Background technique
With the burgeoning population in the whole world and industrialization, freshwater resources are increasingly deficient, and the urgent status be expected to
The desalination of water purifies to obtain effectively solution (Nature 452,2008,301~310).
The carbon-based materials such as graphene oxide membrane gradually show filter membrane of new generation with its fast and accurate desalination characteristic
Potentiality (Science 343,2014,752~754;Science 333,2011,712~717;Science 332,2011,674
~676;Adv.Funct.Mater.23,2013,3693~3700;Chem.Soc.Rev.44,2015,5016~5030).Carbon
Sill is the rapid osmotic and salt ion of water in the formation and its channel of aquaporin as the vital factor of filter membrane
Retention.When hydrone penetrates into aquaporin, due to the hydrophobic effect on carbon material aromatic ring surface, can be formed almost without friction
Rapid osmotic water flow, infiltration rate several orders of magnitude higher than traditional filter membrane achieve the purpose that high efficiency filter
(Adv.Mater.28,2016,2287~2310).However when graphene oxide membrane for salting liquid infiltration screening after,
The residual (Science 343,2014,752~754) that the salting liquid of high concentration is had found in film, goes out on carbon-based material surface
The enrichment (Sci.Rep~Uk 3,2013,3436) of the salt ion of high concentration is showed.High salt concentration is enriched in aquaporin in film, has
It may cause channel block.
Currently, it is rich to cannot achieve high local concentrations salt far below the salting liquid of saturated concentration under conditions of normal temperature and pressure
Collection is so that precipitate crystal.This problems demand solves.
Summary of the invention
The technical problem to be solved by the present invention is to overcome in the prior art under conditions of normal temperature and pressure far below saturation
The defect of crystallization can not be precipitated in the salting liquid of concentration, provide a kind of side of unsaturation salting liquid crystallization based on carbon-based material
Method.Method of the invention can make unsaturated salting liquid that crystallization be precipitated at normal temperatures and pressures, achieve the purpose that the desalination purification of water.

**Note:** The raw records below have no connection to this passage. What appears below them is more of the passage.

-- ==== Sys2Proof/Tests/Slice0.lean ====
section
/-! SUPPORT. The model's own tests: terms that WellFormed refuses, words written out from the spec's encodings, one step a row with the
spec's own example (95_test_vectors.md and the Example lines of the rules), and a witness for the hypotheses of every statement. -/

namespace Sys2Proof.Tests
open Sys2Proof.Machine

/-! ## WellFormed refuses -/

theorem test_wf_gct_of_three : (Instr.gct [⟨0, 0, 0⟩, ⟨0, 0, 0⟩, ⟨0, 0, 0⟩]).wellFormed = false := by decide
theorem test_wf_lct_of_none : (Instr.lct []).wellFormed = false := by decide
theorem test_wf_unknown : ([0x21, 0x2C, 0x3B] : List Byte).all (fun b => !(Instr.unknown b).wellFormed) = true := by decide
theorem test_wf_img : (Instr.img (some 0) none none none none).wellFormed = false := by decide
theorem test_wf_gce_size : (Instr.extGce (.badSize 4)).wellFormed = false := by decide
theorem test_wf_app_size : (Instr.extApp (.badSize 11)).wellFormed = false := by decide
theorem test_wf_pte_size : (Instr.extPte (.badSize 12)).wellFormed = false := by decide
theorem test_wf_skip : ([0xF9, 0xFE, 0xFF, 0x01] : List Byte).all (fun l => !(Instr.extSkip l).wellFormed) = true := by decide
theorem test_wf_empty_payload : (Instr.sbData []).wellFormed = false := by decide
theorem test_wf_long_payload : (Instr.sbData (List.replicate 256 0)).wellFormed = false := by
  rw [Instr.wellFormed, List.length_replicate]
  decide
theorem test_wf_known : (Instr.known 4096).wellFormed = false := by decide
theorem test_wf_next : (Instr.nextCode 4096).wellFormed = false := by decide
theorem test_wf_invalid : (Instr.invalid 4096).wellFormed = false := by decide
theorem test_wf_accepts : (Instr.sbData (List.replicate 255 0)).wellFormed = true ∧ (Instr.invalid 4095).wellFormed = true := by
  rw [Instr.wellFormed, List.length_replicate]
  decide

/-! ## Words -/

/-- The bytes decode to the instruction, and nothing is left over. -/
def reads (slot : Slot) (bs : List Byte) (i : Instr) : Bool :=
  match decode slot bs with
  | .ok r => r == (i, [])
  | .error _ => false

/-- The bytes are refused as truncated behind so many of them. -/
def truncates (slot : Slot) (bs : List Byte) : Bool :=
  match decode slot bs with
  | .error (.truncated n) => n == bs.length
  | _ => false

theorem test_word_hdr : reads .header [0x47, 0x49, 0x46, 0x38, 0x39, 0x61] (.hdr ⟨0x47, 0x49, 0x46⟩ ⟨0x38, 0x39, 0x61⟩) = true := by
  decide
theorem test_word_lsd : reads .screen [0x2C, 0x01, 0x01, 0x00, 0x80, 0x07, 0x09] (.lsd 300 1 0x80 7 9) = true := by decide
theorem test_word_gct : reads (.globalTable 2) [0, 0, 0, 0xFF, 0xFE, 0xFD] (.gct [⟨0, 0, 0⟩, ⟨0xFF, 0xFE, 0xFD⟩]) = true := by decide
theorem test_word_lct : reads (.localTable 2) [1, 2, 3, 4, 5, 6] (.lct [⟨1, 2, 3⟩, ⟨4, 5, 6⟩]) = true := by decide
theorem test_word_mcs : reads .minCode [0x02] (.mcs 2) = true := by decide
theorem test_word_ext : reads .indicator [0x21] .ext = true := by decide
theorem test_word_img : reads .indicator [0x2C] imgIndicator = true := by decide
theorem test_word_descriptor : reads .descriptor [1, 0, 0, 2, 3, 0, 0, 4, 0xC0] (imgAt 1 512 3 1024 0xC0) = true := by decide
theorem test_word_trl : reads .indicator [0x3B] .trl = true := by decide
theorem test_word_unknown : reads .indicator [0x00] (.unknown 0) = true := by decide
theorem test_word_eos : reads .indicator [] .eos = true := by decide
theorem test_word_labels : reads .label [0xF9] (.extGce .label) = true ∧ reads .label [0xFF] (.extApp .label) = true ∧
    reads .label [0x01] (.extPte .label) = true := by decide
theorem test_word_gce : reads .gceBody [0x04, 0x01, 0x0A, 0x00, 0x02, 0x00] (.extGce (.body 1 10 2 0)) = true := by decide
theorem test_word_gce_size : reads .gceBody [0x05] (.extGce (.badSize 5)) = true := by decide
theorem test_word_com : reads .label [0xFE] .extCom = true := by decide
theorem test_word_app : reads .appHeader [0x0B, 0x4E, 0x45, 0x54, 0x53, 0x43, 0x41, 0x50, 0x45, 0x32, 0x2E, 0x30]
    (.extApp (.header ⟨0x4E, 0x45, 0x54, 0x53, 0x43, 0x41, 0x50, 0x45⟩ ⟨0x32, 0x2E, 0x30⟩)) = true := by decide
theorem test_word_pte : reads .pteHeader [0x0C, 1, 2, 3, 4, 5, 6, 7, 8, 9, 10, 11, 12]
    (.extPte (.header ⟨1, 2, 3, 4, 5, 6, 7, 8, 9, 10, 11, 12⟩)) = true := by decide
theorem test_word_skip : reads .label [0xAB] (.extSkip 0xAB) = true := by decide
theorem test_word_term : reads .subBlock [0x00] .sbTerm = true := by decide
theorem test_word_data : reads .subBlock [0x03, 0x61, 0x62, 0x63] (.sbData [0x61, 0x62, 0x63]) = true := by decide
theorem test_word_truncated : truncates .header [0x47, 0x49] = true ∧ truncates .screen [1] = true ∧
    truncates .descriptor [0, 0] = true ∧ truncates .gceBody [4, 1] = true ∧ truncates .label [] = true ∧ truncates .subBlock [5, 0x68, 0x69] = true ∧
    truncates (.globalTable 2) [0] = true ∧ truncates .minCode [] = true := by decide
theorem test_word_bad_table : decode (.localTable 3) [] = .error (.badTableLength 3) := by rfl

/-- k = 2 at the start of a decode: CLR 4, END 5, NEXT 6, W 3 (F3). -/
def kTwo (prev : Option Nat) : CodeContext := ⟨4, 5, 6, 3, prev⟩

theorem test_code_clear : decodeCode (kTwo none) [false, false, true] = (.clear, []) := by decide
theorem test_code_end : decodeCode (kTwo none) [true, false, true, false] = (.endCode, [false]) := by decide
theorem test_code_known : decodeCode (kTwo none) [true, true, false] = (.known 3, []) := by decide
theorem test_code_next : decodeCode (kTwo (some 1)) [false, true, true] = (.nextCode 6, []) := by decide
theorem test_code_invalid : decodeCode (kTwo none) [false, true, true] = (.invalid 6, []) := by decide
theorem test_code_above : decodeCode (kTwo (some 1)) [true, true, true] = (.invalid 7, []) := by decide
theorem test_code_none : decodeCode (kTwo none) [true, true] = (.noCode, [true, true]) := by decide
/-- CU11: the data bytes 44 01 hold the codes 4, 0, 5 at width 3. -/
theorem test_bits_of_codes : bitsOfBytes [0x44, 0x01] = toBits 3 4 ++ toBits 3 0 ++ toBits 3 5 ++ toBits 7 0 := by decide

theorem test_commands : [StartCommand.parse, .serialize, .decode, .encode].map decodeCommand = [.parse, .serialize, .decode, .encode] := by
  decide

/-- 42_lzw_encoder.md R204, R205, R207: the row the next index 1 selects. -/
theorem test_select_first : selectStep (startEncoder 2 []) 1 = .eMatch 1 := by decide
theorem test_select_match : selectStep { startEncoder 2 [] with cur := some 1, tab := tabWrite [] 1 1 6 } 1 = .eMatch 1 := by decide
theorem test_select_miss : selectStep { startEncoder 2 [] with cur := some 0 } 1 = .eMiss 1 := by decide
theorem test_select_overflow : selectStep { startEncoder 2 [] with cur := some 0, next := 4096 } 1 = .eOverflow 1 := by decide

/-- The mnemonics of the parts, by SST (R285). -/
theorem test_parts : ∀ p : SState, partWaits p = true ↔
    p ∈ [.header, .lsd, .gct, .gce, .comment, .app, .pte, .image, .trailer] := by
  intro p; cases p <;> decide

theorem test_fields : gctFlag 0x91 = true ∧ colorRes 0x91 = 1 ∧ gctSort 0x91 = false ∧ gctExp 0x91 = 1 ∧ lctFlag 0xC0 = true ∧
    interlace 0xC0 = true ∧ lctSort 0xC0 = false ∧ lctExp 0x87 = 7 := by decide
theorem test_table_lengths : (List.range 8).map (ctLen true) = [2, 4, 8, 16, 32, 64, 128, 256] ∧ ctLen false 7 = 0 := by decide

/-! ## One step a row, on the spec's examples -/

/-- What is read of the next state, where there is one. -/
def got {α : Type} (o : Host.Outcome State Fault Refusal) (f : State → α) : Option α :=
  match o with
  | .next t => some (f t)
  | .fault _ => none
  | .refused _ => none

/-- A state in the middle of a command, with free room on SNK. -/
def running (c : Command) : State := { State.reset with cmd := c, status := ⟨.busy, 0, false⟩, snk := ⟨true, [], none⟩ }

/-- A PARSE at a place of the stream, with these bytes to come and five taken. -/
def parsing (p : PState) (bs : List Byte) : State := { running .parse with pst := p, pos := 5, src := ⟨true, bs.map some⟩ }

/-- A DECODE with k = 2 that has just started, with these bytes to come. -/
def decoding (bs : List Byte) : State := startDecode 2 { running .decode with src := ⟨true, bs.map some⟩ }

/-- An ENCODE with k = 2 of these indices, its clear code out: 4 in three bits. -/
def encoding2 (pix : List Byte) : State :=
  { running .encode with
    lzwUnit := .lzwe, enc := { startEncoder 2 pix with acc := 4, nb := 3 } }

/-- A SERIALIZE at a part, of this Document. -/
def writing (p : SState) (d : Document) : State := { running .serialize with sst := p, doc := some d }

def written (o : Host.Outcome State Fault Refusal) : Option (List Byte) := got o fun t => t.snk.bytes
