-- ==== Sys2Proof/Machine/State.lean ====
section
/-! DEFINITION. The state of the core (spec/10_state.md): the seven architectural items of R12, the four working words of
R10, and the interface to the host (the commands still to be issued, the response just given), with the closed types they
are made of and `State.reset` (R24, R175). -/

namespace Sys2Proof.Machine

/-- The MODE field: 0 = ECB, 1 = CBC (R14). -/
inductive Mode where
  | ecb
  | cbc
deriving DecidableEq, Repr

/-- The PAD field: 0 = PKCS5, 1 = ONE_AND_ZEROS, 2 = LAST_BYTE, 3 = NULL, 4 = SPACES; 5, 6, 7 are never stored (R15). -/
inductive Padding where
  | pkcs5
  | oneAndZeros
  | lastByte
  | null
  | spaces
deriving DecidableEq, Repr

/-- The eight status codes 0 to 7 (R60); 8 to 15 are never produced (U6 of spec/93_implementation_defined.md). -/
inductive Status where
  | ok
  | errCmd
  | errNokey
  | errKey
  | errMode
  | errPad
  | errIv
  | errLen
deriving DecidableEq, Repr

/-- The response to a command: a status and an output payload (R61). -/
structure Response where
  status : Status
  dout : List Byte
deriving DecidableEq, Repr

/-- The two halves of a block: left word and right word (R31). -/
structure Block where
  l : Word
  r : Word
deriving DecidableEq, Repr

/-- The P-array (R18) and the four S-boxes (R19). -/
structure Tables where
  p : Vector Word 18
  s : Vector (Vector Word 256) 4
deriving DecidableEq, Repr

/-- The state. The first seven fields are the architectural state (R12); `lr` and `prev` are the working words of R10,
which no operation reads before it has loaded them; `resWord` and `resBytes` are the model's own place for the result of
an internal operation executed by itself (notes/assumptions/4.md); `pending` and `response` are the host's side of the
interface (R39, R61), not state of the core. -/
structure State where
  /-- KEYED (R13). -/
  keyed : Bool
  /-- MODE (R14). -/
  mode : Mode
  /-- PAD (R15). -/
  pad : Padding
  /-- IV_VALID (R16). -/
  ivValid : Bool
  /-- IV[0] to IV[7] (R17). -/
  iv : Vector Byte 8
  /-- P[0] to P[17] (R18). -/
  p : Vector Word 18
  /-- S[0][0] to S[3][255] (R19). -/
  s : Vector (Vector Word 256) 4
  /-- The working words L and R (R10). -/
  lr : Block
  /-- The working words PREVL and PREVR (R10). -/
  prev : Block
  /-- The model's own: the word an internal operation left as its result. -/
  resWord : Word
  /-- The model's own: the byte sequence an internal operation left as its result. -/
  resBytes : List Byte
  /-- The commands the host has still to issue, the next one first, each after the response to the one before (R179). -/
  pending : List Command
  /-- The response to the command executed last (R61); the core does not read it. -/
  response : Option Response
deriving DecidableEq, Repr

/-- Faults. The spec gives the core none: the only exceptional event is the rejection of a command, which is a response
with a status code and leaves the core ready for the next command (R150, R157, R158). The type has no constructor, so that
no meaning can stop the machine with a fault (safe: there is nothing to prove from one). -/
inductive Fault where
deriving DecidableEq, Repr

/-- Refusals. -/
inductive Refusal where
  /-- Raised by an arm of `exec` whose operation has no meaning yet; no arm is left so. Safe: it stops. -/
  | notModelled (mnemonic : String)
  /-- Raised by KSCHED on an empty key: R80 takes n at least 1 and U12 says `refuse`. No command reaches it (R141).
  Safe: it stops. -/
  | emptyKey
  /-- Raised by a mode operation on a length that is not a multiple of 8: R36 and U12 say `refuse`.
  No command reaches it (R138, R139). Safe: it stops. -/
  | partialBlock
deriving DecidableEq, Repr

/-- The state after reset: KEYED = 0 and IV_VALID = 0 (R24, R175). The spec leaves MODE, PAD, the IV, P and S unspecified
and gives the working words no value; the model names zero for each (DESIGN CHOICE, unsafe: notes/assumptions/1.md and 2.md).
No command has been issued and none answered. -/
def State.reset : State where
  keyed := false
  mode := .ecb
  pad := .pkcs5
  ivValid := false
  iv := Vector.replicate 8 0
  p := Vector.replicate 18 0
  s := Vector.replicate 4 (Vector.replicate 256 0)
  lr := ⟨0, 0⟩
  prev := ⟨0, 0⟩
  resWord := 0
  resBytes := []
  pending := []
  response := none

end Sys2Proof.Machine
end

The present invention solves above-mentioned technical problem by following technical proposals.
The method for the unsaturation salting liquid crystallization based on carbon-based material that the present invention provides a kind of comprising following step:
Carbon-based material is immersed in 10~120min in salting liquid, until precipitating crystal;Wherein, the salting liquid is non-
Saturated solution, molar concentration >=1mol/L of the salting liquid.
In the present invention, the oxidation of graphene oxide film, partial reduction that the carbon-based material preferably independently supports
Graphene film, with filter membrane support graphene oxide membrane or containing the carbon-based material of aromatic ring structure.
In the present invention, the carbon-based material is known in this field to be made by 1 drop-coating of method and/or 2 suction method of method,
The drop-coating is the drop-coating of this field routine, and the suction method is the suction method of this field routine.Preferably, the independence
The preparation method of the graphene oxide film of support preferably uses drop-coating (method 1) comprising following steps: will aoxidize stone
Black alkene solution drop coating is drying to obtain the graphene oxide membrane independently supported in smooth hydrophobic paper surface.By the independence of above-mentioned acquisition
The graphene oxide membrane of support carries out hydro-thermal reaction to get partial reduction graphene oxide membrane.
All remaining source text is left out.